* Exercise goal *
Throughout the listing below, copy each line containing "cases".

* Data supplied *
----------------

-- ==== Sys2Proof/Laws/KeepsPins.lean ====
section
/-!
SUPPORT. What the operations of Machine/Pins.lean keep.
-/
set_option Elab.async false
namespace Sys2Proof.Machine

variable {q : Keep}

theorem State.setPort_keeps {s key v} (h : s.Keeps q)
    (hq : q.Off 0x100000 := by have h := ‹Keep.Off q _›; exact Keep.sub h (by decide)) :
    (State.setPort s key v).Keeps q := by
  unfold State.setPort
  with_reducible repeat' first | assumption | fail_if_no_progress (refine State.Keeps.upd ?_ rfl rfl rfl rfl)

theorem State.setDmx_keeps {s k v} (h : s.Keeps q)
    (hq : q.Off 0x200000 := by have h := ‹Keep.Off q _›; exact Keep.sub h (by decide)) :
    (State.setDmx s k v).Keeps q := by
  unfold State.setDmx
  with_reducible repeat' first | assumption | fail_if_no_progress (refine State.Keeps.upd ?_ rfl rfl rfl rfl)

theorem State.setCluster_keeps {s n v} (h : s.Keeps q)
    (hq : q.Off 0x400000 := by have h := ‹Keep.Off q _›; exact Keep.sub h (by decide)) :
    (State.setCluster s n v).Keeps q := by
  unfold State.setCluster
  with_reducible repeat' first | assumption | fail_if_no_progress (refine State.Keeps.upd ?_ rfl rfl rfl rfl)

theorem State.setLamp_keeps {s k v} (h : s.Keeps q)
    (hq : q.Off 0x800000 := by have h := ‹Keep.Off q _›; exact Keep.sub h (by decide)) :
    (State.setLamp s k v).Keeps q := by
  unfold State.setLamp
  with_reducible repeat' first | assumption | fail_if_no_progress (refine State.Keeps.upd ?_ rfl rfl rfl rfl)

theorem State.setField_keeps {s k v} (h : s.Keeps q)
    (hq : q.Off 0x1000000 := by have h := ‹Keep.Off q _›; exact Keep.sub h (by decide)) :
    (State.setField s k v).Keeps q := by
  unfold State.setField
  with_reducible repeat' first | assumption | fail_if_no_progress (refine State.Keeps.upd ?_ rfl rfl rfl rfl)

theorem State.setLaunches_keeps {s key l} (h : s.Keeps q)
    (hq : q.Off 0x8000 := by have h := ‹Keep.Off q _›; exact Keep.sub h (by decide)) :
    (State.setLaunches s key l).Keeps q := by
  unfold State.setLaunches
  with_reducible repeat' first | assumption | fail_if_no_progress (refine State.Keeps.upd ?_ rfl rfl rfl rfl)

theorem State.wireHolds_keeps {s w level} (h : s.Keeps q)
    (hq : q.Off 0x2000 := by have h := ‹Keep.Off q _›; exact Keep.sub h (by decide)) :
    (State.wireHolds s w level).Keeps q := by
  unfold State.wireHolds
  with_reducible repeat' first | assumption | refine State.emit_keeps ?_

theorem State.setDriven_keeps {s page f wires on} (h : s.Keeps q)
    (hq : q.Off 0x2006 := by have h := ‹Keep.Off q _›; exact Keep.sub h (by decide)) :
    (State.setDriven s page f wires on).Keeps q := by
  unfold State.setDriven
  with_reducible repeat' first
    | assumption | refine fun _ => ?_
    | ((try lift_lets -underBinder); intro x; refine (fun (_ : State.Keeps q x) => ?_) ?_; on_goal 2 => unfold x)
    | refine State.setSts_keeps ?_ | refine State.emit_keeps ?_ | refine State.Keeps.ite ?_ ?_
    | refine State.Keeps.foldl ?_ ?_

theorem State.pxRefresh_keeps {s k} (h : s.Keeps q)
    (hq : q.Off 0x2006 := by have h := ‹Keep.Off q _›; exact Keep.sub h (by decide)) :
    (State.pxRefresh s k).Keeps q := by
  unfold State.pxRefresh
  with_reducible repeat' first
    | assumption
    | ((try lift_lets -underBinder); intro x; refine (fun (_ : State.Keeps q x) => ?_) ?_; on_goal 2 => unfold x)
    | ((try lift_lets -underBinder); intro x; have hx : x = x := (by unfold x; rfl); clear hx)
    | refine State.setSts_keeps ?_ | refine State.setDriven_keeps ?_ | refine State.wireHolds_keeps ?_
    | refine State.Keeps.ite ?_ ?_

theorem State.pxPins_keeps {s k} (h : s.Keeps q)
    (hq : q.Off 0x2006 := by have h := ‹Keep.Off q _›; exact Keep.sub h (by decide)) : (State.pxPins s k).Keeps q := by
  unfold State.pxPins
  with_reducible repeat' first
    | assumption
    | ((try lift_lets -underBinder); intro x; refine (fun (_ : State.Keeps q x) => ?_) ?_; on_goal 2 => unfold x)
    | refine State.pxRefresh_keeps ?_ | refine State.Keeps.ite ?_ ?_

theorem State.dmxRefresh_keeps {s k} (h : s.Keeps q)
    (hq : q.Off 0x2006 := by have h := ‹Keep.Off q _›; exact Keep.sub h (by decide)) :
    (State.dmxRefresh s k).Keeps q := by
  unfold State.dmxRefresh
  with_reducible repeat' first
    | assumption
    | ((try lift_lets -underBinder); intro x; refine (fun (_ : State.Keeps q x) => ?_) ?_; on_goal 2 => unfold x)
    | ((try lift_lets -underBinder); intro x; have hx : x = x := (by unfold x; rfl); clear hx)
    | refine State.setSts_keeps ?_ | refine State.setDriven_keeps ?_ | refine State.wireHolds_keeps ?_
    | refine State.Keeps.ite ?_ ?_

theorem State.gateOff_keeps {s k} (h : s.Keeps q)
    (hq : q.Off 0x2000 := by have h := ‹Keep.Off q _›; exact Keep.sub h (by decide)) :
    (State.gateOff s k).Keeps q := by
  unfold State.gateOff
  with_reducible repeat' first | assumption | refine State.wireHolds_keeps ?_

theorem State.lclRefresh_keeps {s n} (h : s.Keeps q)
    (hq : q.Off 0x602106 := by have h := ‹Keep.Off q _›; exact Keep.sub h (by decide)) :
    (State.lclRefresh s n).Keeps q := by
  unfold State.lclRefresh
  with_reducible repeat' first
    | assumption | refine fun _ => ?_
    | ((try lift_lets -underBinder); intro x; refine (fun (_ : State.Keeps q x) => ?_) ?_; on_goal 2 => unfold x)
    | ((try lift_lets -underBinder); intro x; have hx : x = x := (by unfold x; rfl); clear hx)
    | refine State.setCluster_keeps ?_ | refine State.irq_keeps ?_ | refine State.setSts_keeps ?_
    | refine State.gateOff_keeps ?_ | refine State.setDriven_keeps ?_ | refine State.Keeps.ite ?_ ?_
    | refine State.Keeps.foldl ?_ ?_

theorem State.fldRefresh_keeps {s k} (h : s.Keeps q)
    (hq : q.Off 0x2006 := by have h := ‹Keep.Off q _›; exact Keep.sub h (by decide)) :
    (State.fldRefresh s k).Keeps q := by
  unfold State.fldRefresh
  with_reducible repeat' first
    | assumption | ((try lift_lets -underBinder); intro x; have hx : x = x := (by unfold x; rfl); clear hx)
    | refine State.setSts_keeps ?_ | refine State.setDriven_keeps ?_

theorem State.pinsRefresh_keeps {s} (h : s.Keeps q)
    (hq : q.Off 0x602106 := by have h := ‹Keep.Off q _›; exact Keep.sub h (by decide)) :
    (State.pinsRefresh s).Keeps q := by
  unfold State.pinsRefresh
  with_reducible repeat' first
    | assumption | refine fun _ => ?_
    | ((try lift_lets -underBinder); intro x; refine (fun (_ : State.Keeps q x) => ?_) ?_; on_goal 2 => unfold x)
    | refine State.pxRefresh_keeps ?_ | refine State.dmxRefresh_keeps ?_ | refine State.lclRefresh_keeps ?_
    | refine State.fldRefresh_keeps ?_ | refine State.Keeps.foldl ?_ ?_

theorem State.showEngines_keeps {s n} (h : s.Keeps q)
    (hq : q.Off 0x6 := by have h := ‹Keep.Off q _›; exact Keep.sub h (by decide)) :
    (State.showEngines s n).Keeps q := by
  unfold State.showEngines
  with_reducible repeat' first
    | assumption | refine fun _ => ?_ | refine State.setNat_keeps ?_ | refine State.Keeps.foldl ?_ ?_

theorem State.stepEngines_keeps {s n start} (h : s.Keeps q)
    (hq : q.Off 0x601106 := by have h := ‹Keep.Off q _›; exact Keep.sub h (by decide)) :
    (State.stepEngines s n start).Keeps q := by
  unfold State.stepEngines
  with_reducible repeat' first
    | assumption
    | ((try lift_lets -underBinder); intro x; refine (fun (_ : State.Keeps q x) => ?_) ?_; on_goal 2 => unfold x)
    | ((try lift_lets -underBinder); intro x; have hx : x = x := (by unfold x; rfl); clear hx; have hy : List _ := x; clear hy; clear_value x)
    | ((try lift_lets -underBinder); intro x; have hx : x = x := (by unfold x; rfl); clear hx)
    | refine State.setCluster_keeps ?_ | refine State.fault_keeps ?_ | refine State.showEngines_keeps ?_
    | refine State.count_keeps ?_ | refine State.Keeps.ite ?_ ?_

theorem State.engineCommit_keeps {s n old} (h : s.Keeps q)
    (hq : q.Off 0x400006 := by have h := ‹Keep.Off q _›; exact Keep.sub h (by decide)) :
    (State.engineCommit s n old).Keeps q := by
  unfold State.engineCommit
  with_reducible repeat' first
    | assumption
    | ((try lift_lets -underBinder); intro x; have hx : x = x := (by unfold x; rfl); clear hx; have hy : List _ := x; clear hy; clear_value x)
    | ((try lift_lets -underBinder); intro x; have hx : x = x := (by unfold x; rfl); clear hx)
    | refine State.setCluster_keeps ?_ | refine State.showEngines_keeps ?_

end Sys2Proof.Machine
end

----------------

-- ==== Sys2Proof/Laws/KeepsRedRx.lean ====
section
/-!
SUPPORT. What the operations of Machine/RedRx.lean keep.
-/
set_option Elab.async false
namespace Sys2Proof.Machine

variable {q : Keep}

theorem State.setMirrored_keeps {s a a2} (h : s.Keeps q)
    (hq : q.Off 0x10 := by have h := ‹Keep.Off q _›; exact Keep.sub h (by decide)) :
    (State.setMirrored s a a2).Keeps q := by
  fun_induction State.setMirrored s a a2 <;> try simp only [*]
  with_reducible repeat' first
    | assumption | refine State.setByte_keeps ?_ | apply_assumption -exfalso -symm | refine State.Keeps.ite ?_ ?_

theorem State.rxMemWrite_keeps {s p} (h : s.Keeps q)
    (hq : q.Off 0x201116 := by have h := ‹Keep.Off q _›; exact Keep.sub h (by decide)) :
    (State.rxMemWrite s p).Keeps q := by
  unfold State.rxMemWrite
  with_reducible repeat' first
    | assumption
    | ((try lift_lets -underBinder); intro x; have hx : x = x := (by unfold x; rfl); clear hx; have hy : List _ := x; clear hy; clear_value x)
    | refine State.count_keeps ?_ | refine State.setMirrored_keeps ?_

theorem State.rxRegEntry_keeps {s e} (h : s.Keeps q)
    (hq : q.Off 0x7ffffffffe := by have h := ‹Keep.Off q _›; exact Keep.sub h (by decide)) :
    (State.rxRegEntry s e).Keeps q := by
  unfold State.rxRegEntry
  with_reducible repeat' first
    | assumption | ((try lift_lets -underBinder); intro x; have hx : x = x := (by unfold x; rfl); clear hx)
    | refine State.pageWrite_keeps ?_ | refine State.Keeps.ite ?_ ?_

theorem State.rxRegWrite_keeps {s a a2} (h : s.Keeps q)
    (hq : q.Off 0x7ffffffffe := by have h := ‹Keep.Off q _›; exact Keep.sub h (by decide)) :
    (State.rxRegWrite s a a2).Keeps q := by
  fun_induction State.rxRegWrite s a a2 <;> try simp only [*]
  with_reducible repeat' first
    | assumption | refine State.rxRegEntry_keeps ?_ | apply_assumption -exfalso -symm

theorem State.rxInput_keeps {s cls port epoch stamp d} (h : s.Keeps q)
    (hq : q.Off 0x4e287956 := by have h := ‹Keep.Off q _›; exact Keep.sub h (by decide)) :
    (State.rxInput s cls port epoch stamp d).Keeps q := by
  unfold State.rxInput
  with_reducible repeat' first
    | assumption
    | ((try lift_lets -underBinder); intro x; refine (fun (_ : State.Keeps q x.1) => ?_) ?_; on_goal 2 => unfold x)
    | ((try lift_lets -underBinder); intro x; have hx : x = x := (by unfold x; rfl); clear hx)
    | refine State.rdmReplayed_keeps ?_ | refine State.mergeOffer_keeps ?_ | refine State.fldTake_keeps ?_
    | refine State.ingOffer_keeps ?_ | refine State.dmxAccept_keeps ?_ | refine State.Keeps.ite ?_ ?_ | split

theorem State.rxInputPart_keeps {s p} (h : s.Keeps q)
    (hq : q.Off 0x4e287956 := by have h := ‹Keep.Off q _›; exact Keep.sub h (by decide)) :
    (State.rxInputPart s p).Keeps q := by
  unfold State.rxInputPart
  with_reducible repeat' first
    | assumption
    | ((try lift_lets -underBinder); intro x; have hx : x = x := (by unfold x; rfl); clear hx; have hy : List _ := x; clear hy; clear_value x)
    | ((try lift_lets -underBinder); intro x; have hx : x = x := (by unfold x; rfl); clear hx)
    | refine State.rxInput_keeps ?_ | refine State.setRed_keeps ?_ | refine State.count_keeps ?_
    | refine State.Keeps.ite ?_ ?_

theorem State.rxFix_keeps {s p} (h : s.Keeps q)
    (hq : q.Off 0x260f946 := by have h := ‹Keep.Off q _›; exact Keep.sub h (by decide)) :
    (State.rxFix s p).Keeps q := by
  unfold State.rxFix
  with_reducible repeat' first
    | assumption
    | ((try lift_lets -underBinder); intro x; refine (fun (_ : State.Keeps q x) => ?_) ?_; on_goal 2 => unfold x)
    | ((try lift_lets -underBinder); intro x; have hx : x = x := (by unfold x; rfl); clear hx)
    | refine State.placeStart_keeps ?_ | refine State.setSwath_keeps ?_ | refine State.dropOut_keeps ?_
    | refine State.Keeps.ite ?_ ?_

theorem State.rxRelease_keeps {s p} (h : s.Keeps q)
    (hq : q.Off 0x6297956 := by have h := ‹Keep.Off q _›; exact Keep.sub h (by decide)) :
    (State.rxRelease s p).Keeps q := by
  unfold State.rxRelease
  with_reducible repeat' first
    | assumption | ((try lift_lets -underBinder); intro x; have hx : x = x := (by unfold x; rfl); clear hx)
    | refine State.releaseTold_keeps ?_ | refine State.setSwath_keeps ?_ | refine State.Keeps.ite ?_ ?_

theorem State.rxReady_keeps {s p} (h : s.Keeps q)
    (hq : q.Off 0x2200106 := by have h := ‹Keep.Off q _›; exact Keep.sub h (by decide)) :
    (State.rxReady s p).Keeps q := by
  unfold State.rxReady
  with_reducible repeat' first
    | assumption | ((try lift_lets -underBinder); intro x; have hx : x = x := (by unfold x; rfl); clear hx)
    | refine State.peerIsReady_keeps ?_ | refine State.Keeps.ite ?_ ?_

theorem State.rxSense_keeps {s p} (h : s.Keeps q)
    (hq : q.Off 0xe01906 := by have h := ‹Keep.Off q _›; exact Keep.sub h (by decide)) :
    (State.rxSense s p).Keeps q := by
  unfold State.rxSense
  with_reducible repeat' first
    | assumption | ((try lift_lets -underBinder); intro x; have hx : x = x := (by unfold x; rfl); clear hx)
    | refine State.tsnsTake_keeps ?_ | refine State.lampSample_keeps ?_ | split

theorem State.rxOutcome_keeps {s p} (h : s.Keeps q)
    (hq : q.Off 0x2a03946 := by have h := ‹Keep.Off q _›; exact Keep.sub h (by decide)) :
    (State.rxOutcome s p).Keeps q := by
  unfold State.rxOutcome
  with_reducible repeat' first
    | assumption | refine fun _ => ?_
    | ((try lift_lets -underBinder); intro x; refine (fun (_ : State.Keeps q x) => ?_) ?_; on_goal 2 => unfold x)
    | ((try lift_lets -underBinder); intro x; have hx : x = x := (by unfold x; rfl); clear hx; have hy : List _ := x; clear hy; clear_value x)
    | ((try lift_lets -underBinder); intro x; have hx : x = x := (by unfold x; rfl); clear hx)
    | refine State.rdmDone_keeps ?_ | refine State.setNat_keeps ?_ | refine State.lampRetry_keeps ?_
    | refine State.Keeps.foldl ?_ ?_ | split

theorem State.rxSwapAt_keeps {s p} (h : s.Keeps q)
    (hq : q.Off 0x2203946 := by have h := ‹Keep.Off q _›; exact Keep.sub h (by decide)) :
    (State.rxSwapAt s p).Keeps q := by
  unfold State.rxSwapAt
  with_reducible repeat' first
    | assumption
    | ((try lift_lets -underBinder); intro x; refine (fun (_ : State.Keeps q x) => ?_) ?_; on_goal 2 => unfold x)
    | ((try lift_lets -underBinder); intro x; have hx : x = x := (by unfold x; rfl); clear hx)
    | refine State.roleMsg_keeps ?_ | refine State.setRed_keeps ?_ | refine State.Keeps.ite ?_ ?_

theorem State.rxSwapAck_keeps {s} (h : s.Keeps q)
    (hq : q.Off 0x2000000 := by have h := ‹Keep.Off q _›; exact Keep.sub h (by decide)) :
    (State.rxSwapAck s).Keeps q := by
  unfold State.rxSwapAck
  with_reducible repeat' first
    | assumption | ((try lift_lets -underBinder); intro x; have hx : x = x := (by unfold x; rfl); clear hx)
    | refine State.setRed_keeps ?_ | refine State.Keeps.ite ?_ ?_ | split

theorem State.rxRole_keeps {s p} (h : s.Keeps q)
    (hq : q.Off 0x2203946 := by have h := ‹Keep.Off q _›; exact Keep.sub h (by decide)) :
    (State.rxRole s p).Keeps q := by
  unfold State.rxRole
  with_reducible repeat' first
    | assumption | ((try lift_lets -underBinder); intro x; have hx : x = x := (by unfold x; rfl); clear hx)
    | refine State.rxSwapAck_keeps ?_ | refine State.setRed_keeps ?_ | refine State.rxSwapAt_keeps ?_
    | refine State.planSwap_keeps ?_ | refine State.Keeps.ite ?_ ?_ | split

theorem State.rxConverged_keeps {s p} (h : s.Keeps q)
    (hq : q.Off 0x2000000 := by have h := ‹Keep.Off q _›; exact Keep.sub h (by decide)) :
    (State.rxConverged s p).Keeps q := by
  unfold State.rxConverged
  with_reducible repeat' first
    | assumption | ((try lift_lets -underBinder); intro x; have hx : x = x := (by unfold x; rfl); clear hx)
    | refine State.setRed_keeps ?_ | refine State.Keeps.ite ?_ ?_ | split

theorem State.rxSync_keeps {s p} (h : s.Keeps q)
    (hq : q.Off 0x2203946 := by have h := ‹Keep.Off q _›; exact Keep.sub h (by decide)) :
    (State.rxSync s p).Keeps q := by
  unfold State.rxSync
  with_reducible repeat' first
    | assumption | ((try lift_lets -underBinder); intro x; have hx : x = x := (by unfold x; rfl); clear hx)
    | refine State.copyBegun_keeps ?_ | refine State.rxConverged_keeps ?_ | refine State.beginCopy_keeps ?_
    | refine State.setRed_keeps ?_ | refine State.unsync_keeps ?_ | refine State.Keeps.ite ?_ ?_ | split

----------------

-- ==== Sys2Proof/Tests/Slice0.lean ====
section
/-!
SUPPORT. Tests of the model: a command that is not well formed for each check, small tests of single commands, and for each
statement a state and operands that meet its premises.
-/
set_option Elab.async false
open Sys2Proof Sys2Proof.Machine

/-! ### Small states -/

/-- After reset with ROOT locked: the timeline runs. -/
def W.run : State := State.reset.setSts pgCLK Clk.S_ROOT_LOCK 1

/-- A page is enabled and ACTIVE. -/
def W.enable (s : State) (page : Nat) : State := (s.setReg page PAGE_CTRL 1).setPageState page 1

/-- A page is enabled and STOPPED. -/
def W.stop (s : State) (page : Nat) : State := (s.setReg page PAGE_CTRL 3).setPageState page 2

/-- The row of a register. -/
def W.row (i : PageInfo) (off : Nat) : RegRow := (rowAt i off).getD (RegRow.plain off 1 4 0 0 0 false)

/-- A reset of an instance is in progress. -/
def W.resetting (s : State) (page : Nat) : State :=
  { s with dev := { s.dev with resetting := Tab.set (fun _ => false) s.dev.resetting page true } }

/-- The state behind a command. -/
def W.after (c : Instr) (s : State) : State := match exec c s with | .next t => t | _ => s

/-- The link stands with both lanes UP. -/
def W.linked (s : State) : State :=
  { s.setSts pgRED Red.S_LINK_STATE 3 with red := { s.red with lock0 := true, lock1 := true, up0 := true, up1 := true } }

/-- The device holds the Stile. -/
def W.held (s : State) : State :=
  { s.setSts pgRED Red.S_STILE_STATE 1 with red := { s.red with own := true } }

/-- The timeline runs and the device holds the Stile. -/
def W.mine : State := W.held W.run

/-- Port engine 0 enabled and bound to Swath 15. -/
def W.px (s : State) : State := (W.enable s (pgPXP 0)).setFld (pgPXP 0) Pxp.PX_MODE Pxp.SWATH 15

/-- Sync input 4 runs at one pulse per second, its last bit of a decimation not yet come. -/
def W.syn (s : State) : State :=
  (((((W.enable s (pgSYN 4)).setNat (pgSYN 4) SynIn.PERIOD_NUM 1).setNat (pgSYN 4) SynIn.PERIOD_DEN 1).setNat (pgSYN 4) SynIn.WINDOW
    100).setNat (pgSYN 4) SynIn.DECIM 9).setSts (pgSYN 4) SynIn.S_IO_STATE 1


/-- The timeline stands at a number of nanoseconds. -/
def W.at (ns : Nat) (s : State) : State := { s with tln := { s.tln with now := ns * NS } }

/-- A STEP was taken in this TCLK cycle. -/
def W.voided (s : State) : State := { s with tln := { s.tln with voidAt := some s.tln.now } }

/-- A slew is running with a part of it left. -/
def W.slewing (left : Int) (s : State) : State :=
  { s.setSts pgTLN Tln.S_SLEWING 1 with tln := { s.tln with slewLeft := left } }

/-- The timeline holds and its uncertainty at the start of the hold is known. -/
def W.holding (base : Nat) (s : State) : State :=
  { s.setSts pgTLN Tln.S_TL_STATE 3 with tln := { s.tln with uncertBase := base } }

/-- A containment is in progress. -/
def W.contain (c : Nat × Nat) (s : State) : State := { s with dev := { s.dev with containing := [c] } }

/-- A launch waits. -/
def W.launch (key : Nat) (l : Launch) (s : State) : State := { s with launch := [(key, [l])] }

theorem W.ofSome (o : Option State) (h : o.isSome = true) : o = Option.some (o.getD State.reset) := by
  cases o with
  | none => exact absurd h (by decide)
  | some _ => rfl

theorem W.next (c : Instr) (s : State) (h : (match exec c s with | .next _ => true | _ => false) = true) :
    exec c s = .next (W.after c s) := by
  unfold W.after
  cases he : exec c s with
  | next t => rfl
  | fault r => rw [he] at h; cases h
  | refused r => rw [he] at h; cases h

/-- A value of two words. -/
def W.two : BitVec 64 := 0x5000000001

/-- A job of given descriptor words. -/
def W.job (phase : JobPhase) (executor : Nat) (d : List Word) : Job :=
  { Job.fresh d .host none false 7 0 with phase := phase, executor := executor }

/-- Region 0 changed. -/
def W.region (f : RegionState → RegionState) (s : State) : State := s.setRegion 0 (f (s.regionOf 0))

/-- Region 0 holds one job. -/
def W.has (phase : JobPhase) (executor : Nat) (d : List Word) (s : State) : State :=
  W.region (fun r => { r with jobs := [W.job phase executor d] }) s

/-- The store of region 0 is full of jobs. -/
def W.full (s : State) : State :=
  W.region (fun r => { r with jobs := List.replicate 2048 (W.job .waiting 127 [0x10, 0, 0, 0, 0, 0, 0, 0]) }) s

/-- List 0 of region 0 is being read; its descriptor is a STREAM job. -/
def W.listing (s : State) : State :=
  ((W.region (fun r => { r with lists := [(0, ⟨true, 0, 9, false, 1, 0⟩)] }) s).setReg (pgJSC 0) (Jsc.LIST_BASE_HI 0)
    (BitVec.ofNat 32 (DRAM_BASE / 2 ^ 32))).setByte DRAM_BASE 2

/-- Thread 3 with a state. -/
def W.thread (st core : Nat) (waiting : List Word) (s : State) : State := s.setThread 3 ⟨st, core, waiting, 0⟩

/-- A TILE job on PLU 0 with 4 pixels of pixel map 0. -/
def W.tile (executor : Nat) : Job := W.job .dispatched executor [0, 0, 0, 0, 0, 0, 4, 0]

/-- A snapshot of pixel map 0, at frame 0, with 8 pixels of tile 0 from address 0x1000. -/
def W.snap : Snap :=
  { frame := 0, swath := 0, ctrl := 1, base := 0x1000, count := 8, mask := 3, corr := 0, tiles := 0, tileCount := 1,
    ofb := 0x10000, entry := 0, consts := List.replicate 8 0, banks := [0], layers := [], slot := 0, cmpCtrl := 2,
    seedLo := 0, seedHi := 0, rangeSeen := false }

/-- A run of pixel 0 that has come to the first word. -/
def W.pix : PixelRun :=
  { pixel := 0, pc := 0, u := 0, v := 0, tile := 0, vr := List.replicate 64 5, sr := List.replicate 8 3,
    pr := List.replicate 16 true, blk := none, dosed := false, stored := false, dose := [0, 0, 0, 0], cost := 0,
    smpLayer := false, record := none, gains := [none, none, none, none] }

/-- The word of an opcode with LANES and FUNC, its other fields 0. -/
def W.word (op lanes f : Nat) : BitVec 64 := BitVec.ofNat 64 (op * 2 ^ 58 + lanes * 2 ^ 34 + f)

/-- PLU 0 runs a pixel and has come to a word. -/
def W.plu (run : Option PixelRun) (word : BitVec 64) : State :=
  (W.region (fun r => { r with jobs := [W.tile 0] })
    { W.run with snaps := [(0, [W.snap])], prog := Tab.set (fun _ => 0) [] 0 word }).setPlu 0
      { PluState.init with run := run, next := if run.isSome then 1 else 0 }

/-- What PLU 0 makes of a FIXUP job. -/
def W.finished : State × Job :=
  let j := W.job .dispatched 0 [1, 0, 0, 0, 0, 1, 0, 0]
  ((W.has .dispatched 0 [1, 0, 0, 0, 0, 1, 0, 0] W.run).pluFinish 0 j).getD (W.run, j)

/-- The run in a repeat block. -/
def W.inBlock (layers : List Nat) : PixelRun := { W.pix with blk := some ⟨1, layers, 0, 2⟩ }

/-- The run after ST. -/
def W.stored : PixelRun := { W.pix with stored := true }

----------------

* Exercise answer *
  cases o with
  cases he : exec c s with
  | fault r => rw [he] at h; cases h
  | refused r => rw [he] at h; cases h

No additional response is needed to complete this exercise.